TASK TO CARRY OUT
What lines in the records include the string "keyLen"? Return each one.

SOURCE INFORMATION
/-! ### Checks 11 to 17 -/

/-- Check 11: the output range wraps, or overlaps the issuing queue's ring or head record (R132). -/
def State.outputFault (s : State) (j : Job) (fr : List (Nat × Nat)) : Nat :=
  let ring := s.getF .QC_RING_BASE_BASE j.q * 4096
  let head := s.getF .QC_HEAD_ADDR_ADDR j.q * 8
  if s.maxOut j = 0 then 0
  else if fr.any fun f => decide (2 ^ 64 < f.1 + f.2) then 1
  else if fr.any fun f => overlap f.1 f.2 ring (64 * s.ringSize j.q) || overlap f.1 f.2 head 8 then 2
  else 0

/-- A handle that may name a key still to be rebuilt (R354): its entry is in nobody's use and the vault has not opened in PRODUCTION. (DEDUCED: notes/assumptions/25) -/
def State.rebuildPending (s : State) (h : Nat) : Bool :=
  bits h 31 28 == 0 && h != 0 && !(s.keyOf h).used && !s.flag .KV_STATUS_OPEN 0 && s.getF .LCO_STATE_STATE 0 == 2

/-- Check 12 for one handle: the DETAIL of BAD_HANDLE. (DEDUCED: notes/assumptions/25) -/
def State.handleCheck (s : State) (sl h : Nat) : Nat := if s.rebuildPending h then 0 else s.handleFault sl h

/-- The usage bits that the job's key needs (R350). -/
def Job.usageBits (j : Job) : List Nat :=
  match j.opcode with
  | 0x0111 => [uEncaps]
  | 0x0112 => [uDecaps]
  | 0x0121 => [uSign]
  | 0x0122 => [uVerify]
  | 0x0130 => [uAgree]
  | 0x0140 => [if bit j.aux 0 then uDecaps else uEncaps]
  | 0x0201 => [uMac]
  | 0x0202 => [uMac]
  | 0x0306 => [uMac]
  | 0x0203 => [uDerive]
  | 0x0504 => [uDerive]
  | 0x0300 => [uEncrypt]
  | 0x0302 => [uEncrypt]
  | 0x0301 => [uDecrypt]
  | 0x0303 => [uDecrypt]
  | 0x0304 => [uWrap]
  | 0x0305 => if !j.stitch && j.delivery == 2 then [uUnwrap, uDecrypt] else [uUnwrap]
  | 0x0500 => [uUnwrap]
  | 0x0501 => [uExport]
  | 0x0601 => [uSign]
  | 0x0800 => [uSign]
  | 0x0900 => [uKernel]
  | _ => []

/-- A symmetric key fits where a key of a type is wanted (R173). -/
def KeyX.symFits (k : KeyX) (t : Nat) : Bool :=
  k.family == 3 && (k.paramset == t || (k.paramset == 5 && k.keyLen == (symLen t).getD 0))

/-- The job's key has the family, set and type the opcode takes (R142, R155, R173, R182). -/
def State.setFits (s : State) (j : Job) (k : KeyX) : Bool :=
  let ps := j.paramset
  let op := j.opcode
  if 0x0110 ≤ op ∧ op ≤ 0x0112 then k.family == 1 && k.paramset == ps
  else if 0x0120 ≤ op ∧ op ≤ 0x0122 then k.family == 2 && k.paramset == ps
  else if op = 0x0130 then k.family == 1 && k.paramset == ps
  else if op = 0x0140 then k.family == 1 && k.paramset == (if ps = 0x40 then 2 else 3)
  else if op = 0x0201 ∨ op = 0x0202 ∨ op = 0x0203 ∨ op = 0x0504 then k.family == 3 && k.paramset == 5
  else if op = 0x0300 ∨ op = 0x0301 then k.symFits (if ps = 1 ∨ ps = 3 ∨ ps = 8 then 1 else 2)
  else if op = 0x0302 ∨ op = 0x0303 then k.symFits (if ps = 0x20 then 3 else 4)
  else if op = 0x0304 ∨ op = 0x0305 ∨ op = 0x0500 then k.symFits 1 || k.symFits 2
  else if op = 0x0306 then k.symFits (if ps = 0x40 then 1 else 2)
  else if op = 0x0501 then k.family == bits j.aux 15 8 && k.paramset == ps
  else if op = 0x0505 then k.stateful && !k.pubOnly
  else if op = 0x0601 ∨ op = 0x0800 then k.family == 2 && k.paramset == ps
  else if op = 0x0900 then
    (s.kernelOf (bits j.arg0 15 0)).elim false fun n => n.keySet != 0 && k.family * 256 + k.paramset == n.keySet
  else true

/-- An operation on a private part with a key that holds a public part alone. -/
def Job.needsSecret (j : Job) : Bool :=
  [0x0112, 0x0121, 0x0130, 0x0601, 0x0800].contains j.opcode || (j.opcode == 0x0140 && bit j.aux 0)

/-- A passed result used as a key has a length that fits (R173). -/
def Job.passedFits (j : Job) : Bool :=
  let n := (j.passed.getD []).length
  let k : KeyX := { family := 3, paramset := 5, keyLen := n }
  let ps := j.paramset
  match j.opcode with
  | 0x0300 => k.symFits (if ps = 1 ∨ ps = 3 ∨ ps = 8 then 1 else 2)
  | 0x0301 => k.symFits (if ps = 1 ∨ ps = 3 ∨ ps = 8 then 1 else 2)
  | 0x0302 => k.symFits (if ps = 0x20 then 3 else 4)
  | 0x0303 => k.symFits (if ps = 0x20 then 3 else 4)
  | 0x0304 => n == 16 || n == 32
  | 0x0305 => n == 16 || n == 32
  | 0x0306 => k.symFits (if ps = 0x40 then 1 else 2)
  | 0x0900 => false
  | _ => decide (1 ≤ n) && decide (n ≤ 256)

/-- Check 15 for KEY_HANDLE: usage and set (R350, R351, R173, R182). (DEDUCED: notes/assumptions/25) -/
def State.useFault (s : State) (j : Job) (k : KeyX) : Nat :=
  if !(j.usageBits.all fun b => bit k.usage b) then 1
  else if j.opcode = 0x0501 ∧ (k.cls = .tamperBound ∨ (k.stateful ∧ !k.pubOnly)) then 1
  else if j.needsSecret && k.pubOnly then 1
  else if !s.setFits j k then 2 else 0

TASK RESULT
  k.family == 3 && (k.paramset == t || (k.paramset == 5 && k.keyLen == (symLen t).getD 0))
  let k : KeyX := { family := 3, paramset := 5, keyLen := n }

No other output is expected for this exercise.